Below are lines of data; restate word for word those running from the line containing "simp [closeWait, modWave, h]" to the line containing "simp [handleTouch, ho, copyTouch_free hc]", inclusive, and no others.

===

-- ==== Sys2Proof/Laws/Ops.lean ====
section
/-! SUPPORT. What each shared operation does, said once: guards, registers, rows, messages, the way of a word to its registers. -/

namespace Sys2Proof.Machine

/-! ### Guards -/

theorem onWave_running {s : State} (f : Nat → State) (h : (s.wave s.cur).status = .running) : onWave s f = .next (f s.cur) := by
  simp [onWave, h]

/-- A word instruction answers a next state only for a running wave, and then the one its meaning gives. -/
theorem onWave_next {s t : State} {f : Nat → State} (h : onWave s f = .next t) : (s.wave s.cur).status = .running ∧ t = f s.cur := by
  unfold onWave at h
  split at h
  · next hr => exact ⟨hr, by simpa using h.symm⟩
  · simp at h

theorem when_true {n : String} {c : Bool} {s' : State} (h : c = true) : when n c s' = .next s' := by simp [when, h]

/-- A step that has no word answers a next state only under its condition. -/
theorem when_next {n : String} {c : Bool} {s' t : State} (h : when n c s' = .next t) : c = true ∧ t = s' := by
  unfold when at h
  split at h
  · next hc => exact ⟨hc, by simpa using h.symm⟩
  · simp at h

/-! ### Scalar registers and the wave -/

theorem sget_sput_same (w : Wave) {r : Nat} (v : Word) (h : r < 60) : (w.sput r v).sget r = v := by
  simp [Wave.sget, Wave.sput, h]

/-- s63 reads as 0 and discards writes (R134). -/
theorem sget_63 (w : Wave) : w.sget 63 = 0 := rfl
theorem sput_63 (w : Wave) (v : Word) : w.sput 63 v = w := rfl

theorem sget_sput_other (w : Wave) {r q : Nat} (v : Word) (hr : r < 60) (h : q ≠ r) : (w.sput r v).sget q = w.sget q := by
  simp only [Wave.sget, Wave.sput, hr, if_true]
  split
  · exact SMap.get_set_other _ _ _ h
  · rfl

theorem sput_present (w : Wave) {r : Nat} (v : Word) (h : r < 60) : (w.sput r v).present = w.present := by simp [Wave.sput, h]

@[simp] theorem advance_sget (w : Wave) (n r : Nat) : (w.advance n).sget r = w.sget r := rfl
@[simp] theorem advance_present (w : Wave) (n : Nat) : (w.advance n).present = w.present := rfl
@[simp] theorem advance_pc (w : Wave) (n : Nat) : (w.advance n).pc = w.pc + BitVec.ofNat 64 (4 * n) := rfl
@[simp] theorem jump_pc (w : Wave) (a : DWord) : (w.jump a).pc = a := rfl

namespace State

/-- A wave with a lane left does not end. -/
theorem endIfEmpty_of_present {s : State} {p : Nat} (h : (s.wave p).present ≠ 0) : s.endIfEmpty p = s := by
  unfold endIfEmpty
  rw [if_neg (fun hh => h hh.1)]

/-! ### Rows and registers -/

/-- Taking accesses into the metadata changes row metadata only. -/
theorem markRows_only (s : State) (p : Nat) (rows : List (Nat × Bool)) : ∃ r, s.markRows p rows = { s with rows := r } := by
  induction rows generalizing s with
  | nil => exact ⟨s.rows, rfl⟩
  | cons a t ih =>
    simp only [markRows, List.foldl_cons]
    split
    · next m _ => obtain ⟨r, hr⟩ := ih (s.setMeta a.1 m); exact ⟨r, hr⟩
    · exact ih s

@[simp] theorem wave_markRows (s : State) (p q : Nat) (rows : List (Nat × Bool)) : (s.markRows p rows).wave q = s.wave q := by
  obtain ⟨r, h⟩ := s.markRows_only p rows; rw [h]; rfl
@[simp] theorem elem_markRows (s : State) (p k : Nat) (rows : List (Nat × Bool)) : (s.markRows p rows).elem k = s.elem k := by
  obtain ⟨r, h⟩ := s.markRows_only p rows; rw [h]; rfl
@[simp] theorem poisoned_markRows (s : State) (p k : Nat) (rows : List (Nat × Bool)) : (s.markRows p rows).poisoned k = s.poisoned k := by
  obtain ⟨r, h⟩ := s.markRows_only p rows; rw [h]; rfl
@[simp] theorem byte_markRows (s : State) (p a : Nat) (rows : List (Nat × Bool)) : (s.markRows p rows).byte a = s.byte a := by
  obtain ⟨r, h⟩ := s.markRows_only p rows; rw [h]; rfl

/-- Marking rows pending changes row metadata only. -/
theorem pend_only (s : State) (id : Nat) (rows : List Nat) : ∃ r, s.pend id rows = { s with rows := r } := by
  induction rows generalizing s with
  | nil => exact ⟨s.rows, rfl⟩
  | cons a t ih =>
    obtain ⟨r, hr⟩ := ih (s.modMeta a (fun m => { m with pnd := true, owner := id }))
    exact ⟨r, hr⟩

/-- The rows of an operation are pending under its number. -/
theorem pend_info (s : State) (id : Nat) (rows : List Nat) (r : Nat) :
    (s.pend id rows).info r = if r ∈ rows then { s.info r with pnd := true, owner := id } else s.info r := by
  induction rows generalizing s with
  | nil => simp [pend]
  | cons a t ih =>
    have h := ih (s.modMeta a (fun m => { m with pnd := true, owner := id }))
    simp only [pend, List.foldl_cons] at h ⊢
    rw [h]
    by_cases ha : r = a
    · subst ha; simp [modMeta]
    · simp [modMeta, info_setMeta_other _ _ ha, ha]

/-- A register write changes elements and their poison (and the marks of ceiling rows), nothing else. -/
theorem vput_only (s : State) (p v : Nat) (m : LaneMask) (f : Nat → Word) :
    ∃ e b c, s.vput p v m f = { s with elems := e, bad := b, ceilWrites := c } := by
  unfold vput
  generalize lanesOf m = ls
  induction ls generalizing s with
  | nil => exact ⟨s.elems, s.bad, s.ceilWrites, rfl⟩
  | cons a t ih =>
    obtain ⟨e, b, c, h⟩ := ih (s.putElem (velem p v a) (f a) false)
    exact ⟨e, b, c, h⟩

theorem velem_lane_inj {p v l l' : Nat} (h : velem p v l = velem p v l') : l = l' := by
  unfold velem elemKey vrow slotRow rowKey at h
  omega

theorem vput_elem_other (s : State) (p v : Nat) (m : LaneMask) (f : Nat → Word) {k : Nat}
    (h : ∀ l ∈ lanesOf m, k ≠ velem p v l) : (s.vput p v m f).elem k = s.elem k := by
  unfold vput
  generalize lanesOf m = ls at h
  induction ls generalizing s with
  | nil => rfl
  | cons a t ih =>
    rw [List.foldl_cons, ih _ (fun l hl => h l (by simp [hl]))]
    exact elem_putElem_other s (f a) false (h a (by simp))

/-- A register write gives each lane of the mask its value. -/
theorem vput_vget (s : State) (p v : Nat) (m : LaneMask) (f : Nat → Word) {l : Nat} (h : l ∈ lanesOf m) :
    (s.vput p v m f).vget p v l = f l := by
  have key : ∀ (ls : List Nat) (s : State), ls.Nodup → l ∈ ls →
      (ls.foldl (fun s l => s.putElem (velem p v l) (f l) false) s).elem (velem p v l) = f l := by
    intro ls
    induction ls with
    | nil => intro s _ h; simp at h
    | cons a t ih =>
      intro s hn hl
      rw [List.foldl_cons]
      have ⟨ha, ht⟩ := List.nodup_cons.mp hn
      rcases List.mem_cons.mp hl with rfl | hl
      · have hz : ∀ (ls : List Nat) (s : State), l ∉ ls →
            (ls.foldl (fun s l => s.putElem (velem p v l) (f l) false) s).elem (velem p v l) = s.elem (velem p v l) := by
          intro ls
          induction ls with
          | nil => intro s _; rfl
          | cons b u ihu =>
            intro s hb
            rw [List.foldl_cons, ihu _ (fun h => hb (by simp [h]))]
            exact elem_putElem_other s (f b) false (fun h => hb (by simp [velem_lane_inj h]))
        rw [hz t _ ha, elem_putElem_same]
      · exact ih _ ht hl
  exact key _ s (List.nodup_range.filter _) h

/-! ### The way of a word to its registers (R46, R47, R55, R77) -/

/-- No open register is named: the form goes on. -/
theorem opened_ready {s : State} {p : Nat} {vecs scals : List Nat} (go : State → State)
    (h : ∀ o ∈ (s.wave p).opens, (∀ v ∈ vecs, v ∉ o.vecs) ∧ ∀ r ∈ scals, r ∉ o.scals) : s.opened p vecs scals go = go s := by
  have hf : (s.wave p).opens.any (fun o => o.vecs.any vecs.contains || o.scals.any scals.contains) = false := by
    rw [Bool.eq_false_iff]
    intro ht
    obtain ⟨o, ho, hx⟩ := List.any_eq_true.mp ht
    rcases Bool.or_eq_true _ _ |>.mp hx with hv | hv
    · obtain ⟨v, hv1, hv2⟩ := List.any_eq_true.mp hv
      exact (h o ho).1 v (by simpa using hv2) hv1
    · obtain ⟨v, hv1, hv2⟩ := List.any_eq_true.mp hv
      exact (h o ho).2 v (by simpa using hv2) hv1
  simp [opened, hf]

/-- Nothing holds the form: it goes on. -/
theorem unlessHeld_free {s : State} {p : Nat} {reasons : BitVec 10} (go : State → State) (h : reasons = 0) :
    s.unlessHeld p reasons go = go s := by simp [unlessHeld, h]

/-- No FENCE holds row accesses, no earlier write the writes, and no row waits: no reason to wait stands. -/
theorem rowReasons_clear {s : State} {p : Nat} {srcs dsts : Regs} (hf : s.fenced p (rowClasses p srcs dsts) = false)
    (hw : rowsOf p dsts ≠ [] → s.writesOut p = false) (hb : ∀ r ∈ accesses p srcs dsts, s.rowBlocked p r.1 = false) : s.rowReasons p srcs dsts = 0 := by
  have h : (accesses p srcs dsts).any (fun r => s.rowBlocked p r.1) = false := by
    rw [Bool.eq_false_iff]
    intro ht
    obtain ⟨r, h1, h2⟩ := List.any_eq_true.mp ht
    rw [hb r h1] at h2
    exact Bool.noConfusion h2
  have hd : (rowsOf p dsts != [] && s.writesOut p) = false := by
    rcases hx : rowsOf p dsts with _ | ⟨a, t⟩
    · rfl
    · simp [hw (by simp [hx])]
  simp [rowReasons, reason, hf, hd, h]

/-- Nothing holds the rows and none races: the accesses go into the metadata and the form goes on. -/
theorem access_clear {s : State} {p : Nat} {srcs dsts : Regs} {scals : List Nat} (go : State → State)
    (ho : ∀ o ∈ (s.wave p).opens, (∀ v ∈ (srcs ++ dsts).map (·.1), v ∉ o.vecs) ∧ ∀ r ∈ scals, r ∉ o.scals)
    (hf : s.fenced p (rowClasses p srcs dsts) = false) (hw : rowsOf p dsts ≠ [] → s.writesOut p = false)
    (hb : ∀ r ∈ accesses p srcs dsts, s.rowBlocked p r.1 = false) (hr : s.racing p (accesses p srcs dsts) = []) :
    s.access p srcs dsts scals go = go (s.markRows p (accesses p srcs dsts)) := by
  rw [access, opened_ready _ ho, unlessHeld_free _ (rowReasons_clear hf hw hb)]
  simp [accessRows, hr]

/-- No element consumed is poisoned: the form goes on. -/
theorem consume_clean {s : State} {p : Nat} {srcs : Regs} (go : State → State)
    (h : ∀ r ∈ srcs, ∀ l ∈ lanesOf r.2, s.poisoned (velem p r.1 l) = false) : s.consume p srcs go = go s := by
  have hb : s.badIn p srcs = [] := by
    unfold badIn
    refine List.flatMap_eq_nil_iff.mpr (fun r hr => ?_)
    rw [List.map_eq_nil_iff, List.filter_eq_nil_iff]
    intro l hl
    simp [h r (List.mem_dedup.mp hr) l hl]
  simp [consume, hb]

/-- A form that raises no condition md enables retires to the next word, its conditions in flg. -/
theorem retire_plain {s : State} {p n : Nat} {flags : SMap (BitVec 6)} (h : orFlags flags &&& (s.wave p).enables = 0) :
    s.retire p n flags = (s.setWave p { (s.wave p).advance n with flg := (s.wave p).flg ||| orFlags flags }).endIfEmpty p := by
  simp [retire, h]

theorem retireScalar_plain {s : State} {p n : Nat} {m : LaneMask} {f : BitVec 6} (h : f &&& (s.wave p).enables = 0) :
    s.retireScalar p n m f = (s.setWave p { (s.wave p).advance n with flg := (s.wave p).flg ||| f }).endIfEmpty p := by
  simp [retireScalar, h]

/-- A scalar form whose conditions are not enabled, or that left no lane, ends its wave if no lane is left and takes no trap. -/
theorem retireScalar_quiet {s : State} {p n : Nat} {m : LaneMask} {f : BitVec 6}
    (h : f &&& (s.wave p).enables = 0 ∨ (s.wave p).present = 0) :
    s.retireScalar p n m f =
      (s.setWave p { (s.wave p).advance n with flg := (s.wave p).flg ||| f }).endIfEmpty p := by
  unfold retireScalar
  rcases h with h | h <;> simp [h]

/-- A met wait that closes no due trap goes on, its flags closed. -/
theorem closeWait_none {s : State} {p : Nat} {mask : BitVec 12} {addr : DWord} {k : Nat} (go : State → State)
    (h : (s.wave p).due = []) : s.closeWait p mask addr k go = go (s.modWave p (fun w => { w.closeFlags mask with due := [] })) := by
  simp [closeWait, modWave, h]

/-! ### What holds a row -/

theorem rowHeld_of_pending {s : State} {r : Nat} (h : (s.info r).pnd = true) : s.rowHeld r = true := by simp [rowHeld, rowPending, h]

theorem rowBlocked_of_held {s : State} {p r : Nat} (h : s.rowHeld r = true) : s.rowBlocked p r = true := by simp [rowBlocked, h]

theorem rowHeld_free {s : State} {r : Nat} (hp : (s.info r).pnd = false) (he : (s.info r).exp = false)
    (hf : (s.core (r / rowsPerCore)).forced = []) : s.rowHeld r = false := by simp [rowHeld, rowPending, phaseHeld, hp, he, hf]

theorem copyTouch_free {s : State} {p r : Nat} (h : s.copies = []) : s.copyTouch p r = false := by simp [copyTouch, h]

theorem handleTouch_free {s : State} {p r : Nat} (ho : s.ops = []) (hc : s.copies = []) : s.handleTouch p r = false := by
  simp [handleTouch, ho, copyTouch_free hc]

theorem boundTouch_free {s : State} {p r : Nat} (h : (s.core (coreOf p)).geodeQ = []) : s.boundTouch p r = false := by simp [boundTouch, h]

theorem writesOut_free {s : State} {p : Nat} (ho : s.ops = []) (hc : s.copies = []) : s.writesOut p = false := by simp [writesOut, ho, hc]

theorem accessBefore_free {s : State} {p id : Nat} (h : s.ops = []) : s.accessBefore p id = false := by simp [accessBefore, h]

/-- A row that nothing holds, in a machine with nothing in flight, holds no access of any wave. -/
theorem rowBlocked_free {s : State} {p r : Nat} (hh : s.rowHeld r = false) (ho : s.ops = []) (hc : s.copies = [])
    (hg : (s.core (coreOf p)).geodeQ = []) : s.rowBlocked p r = false := by
  simp [rowBlocked, ownTouch, hh, handleTouch_free ho hc, boundTouch_free hg]

/-! ### Arrivals -/

theorem outcomeFixed_iff (b : Block) (now : DWord) : b.outcomeFixed now = true ↔ ∃ c, b.landed = some c ∧ c ≠ now := by
  cases h : b.landed <;> simp [Block.outcomeFixed, h]

theorem land_only (s : State) (c : DWord) : ∃ bs, s.land c = { s with blocks := bs } := ⟨_, rfl⟩

/-! ### Time passes (R33, R271, R272) -/

/-- Looking afresh at what a wave waits for writes that wave at most. -/
theorem recheck_only (s : State) (p : Nat) : ∃ ws, s.recheck p = { s with waves := ws } := by
  unfold recheck
  dsimp only
  split
  · exact ⟨_, rfl⟩
  split
  · split
    · split <;> exact ⟨_, rfl⟩
    · exact ⟨_, rfl⟩
  · exact ⟨_, rfl⟩

/-- It changes the wave's reasons, its time at a flag, its place in the active set and the pages it missed, and no other wave. -/
theorem recheck_wave (s : State) (p q : Nat) :
    ∃ r l a m, (s.recheck p).wave q = { s.wave q with reasons := r, flagWaitSince := l, active := a, missed := m } := by
  have keep : ∃ r l a m, s.wave q = { s.wave q with reasons := r, flagWaitSince := l, active := a, missed := m } := ⟨_, _, _, _, rfl⟩
  have upd : ∀ f : Wave → Wave, (∀ w, ∃ r l a m, f w = { w with reasons := r, flagWaitSince := l, active := a, missed := m }) →
      ∃ r l a m, (s.modWave p f).wave q = { s.wave q with reasons := r, flagWaitSince := l, active := a, missed := m } := by
    intro f hf
    by_cases h : q = p
    · subst h
      simpa [modWave] using hf (s.wave q)
    · rw [modWave, wave_setWave_other _ _ h]
      exact keep
  unfold recheck
  dsimp only
  split
  · exact keep
  split
  · split
    · split
      · exact upd _ fun _ => ⟨_, _, _, _, rfl⟩
      · exact keep
    · exact upd _ fun _ => ⟨_, _, _, _, rfl⟩
  · exact keep

theorem recheckAll_only (s : State) : ∃ ws, s.recheckAll = { s with waves := ws } := by
  unfold recheckAll
  generalize s.waves.filter _ = l
  induction l generalizing s with
  | nil => exact ⟨_, rfl⟩
  | cons x l ih =>
    obtain ⟨ws, h⟩ := recheck_only s x.1
    obtain ⟨vs, h'⟩ := ih (s.recheck x.1)
    exact ⟨vs, by rw [List.foldl_cons, h', h]⟩

theorem recheckAll_wave (s : State) (q : Nat) :
    ∃ r l a m, s.recheckAll.wave q = { s.wave q with reasons := r, flagWaitSince := l, active := a, missed := m } := by
  unfold recheckAll
  generalize s.waves.filter _ = ws
  induction ws generalizing s with
  | nil => exact ⟨_, _, _, _, rfl⟩
  | cons x ws ih =>
    obtain ⟨r, l, a, m, h⟩ := recheck_wave s x.1 q
    obtain ⟨r', l', a', m', h'⟩ := ih (s.recheck x.1)
    exact ⟨r', l', a', m', by rw [List.foldl_cons, h', h]⟩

===

The answer >>
  simp [closeWait, modWave, h]

/-! ### What holds a row -/

theorem rowHeld_of_pending {s : State} {r : Nat} (h : (s.info r).pnd = true) : s.rowHeld r = true := by simp [rowHeld, rowPending, h]

theorem rowBlocked_of_held {s : State} {p r : Nat} (h : s.rowHeld r = true) : s.rowBlocked p r = true := by simp [rowBlocked, h]

theorem rowHeld_free {s : State} {r : Nat} (hp : (s.info r).pnd = false) (he : (s.info r).exp = false)
    (hf : (s.core (r / rowsPerCore)).forced = []) : s.rowHeld r = false := by simp [rowHeld, rowPending, phaseHeld, hp, he, hf]

theorem copyTouch_free {s : State} {p r : Nat} (h : s.copies = []) : s.copyTouch p r = false := by simp [copyTouch, h]

theorem handleTouch_free {s : State} {p r : Nat} (ho : s.ops = []) (hc : s.copies = []) : s.handleTouch p r = false := by
  simp [handleTouch, ho, copyTouch_free hc]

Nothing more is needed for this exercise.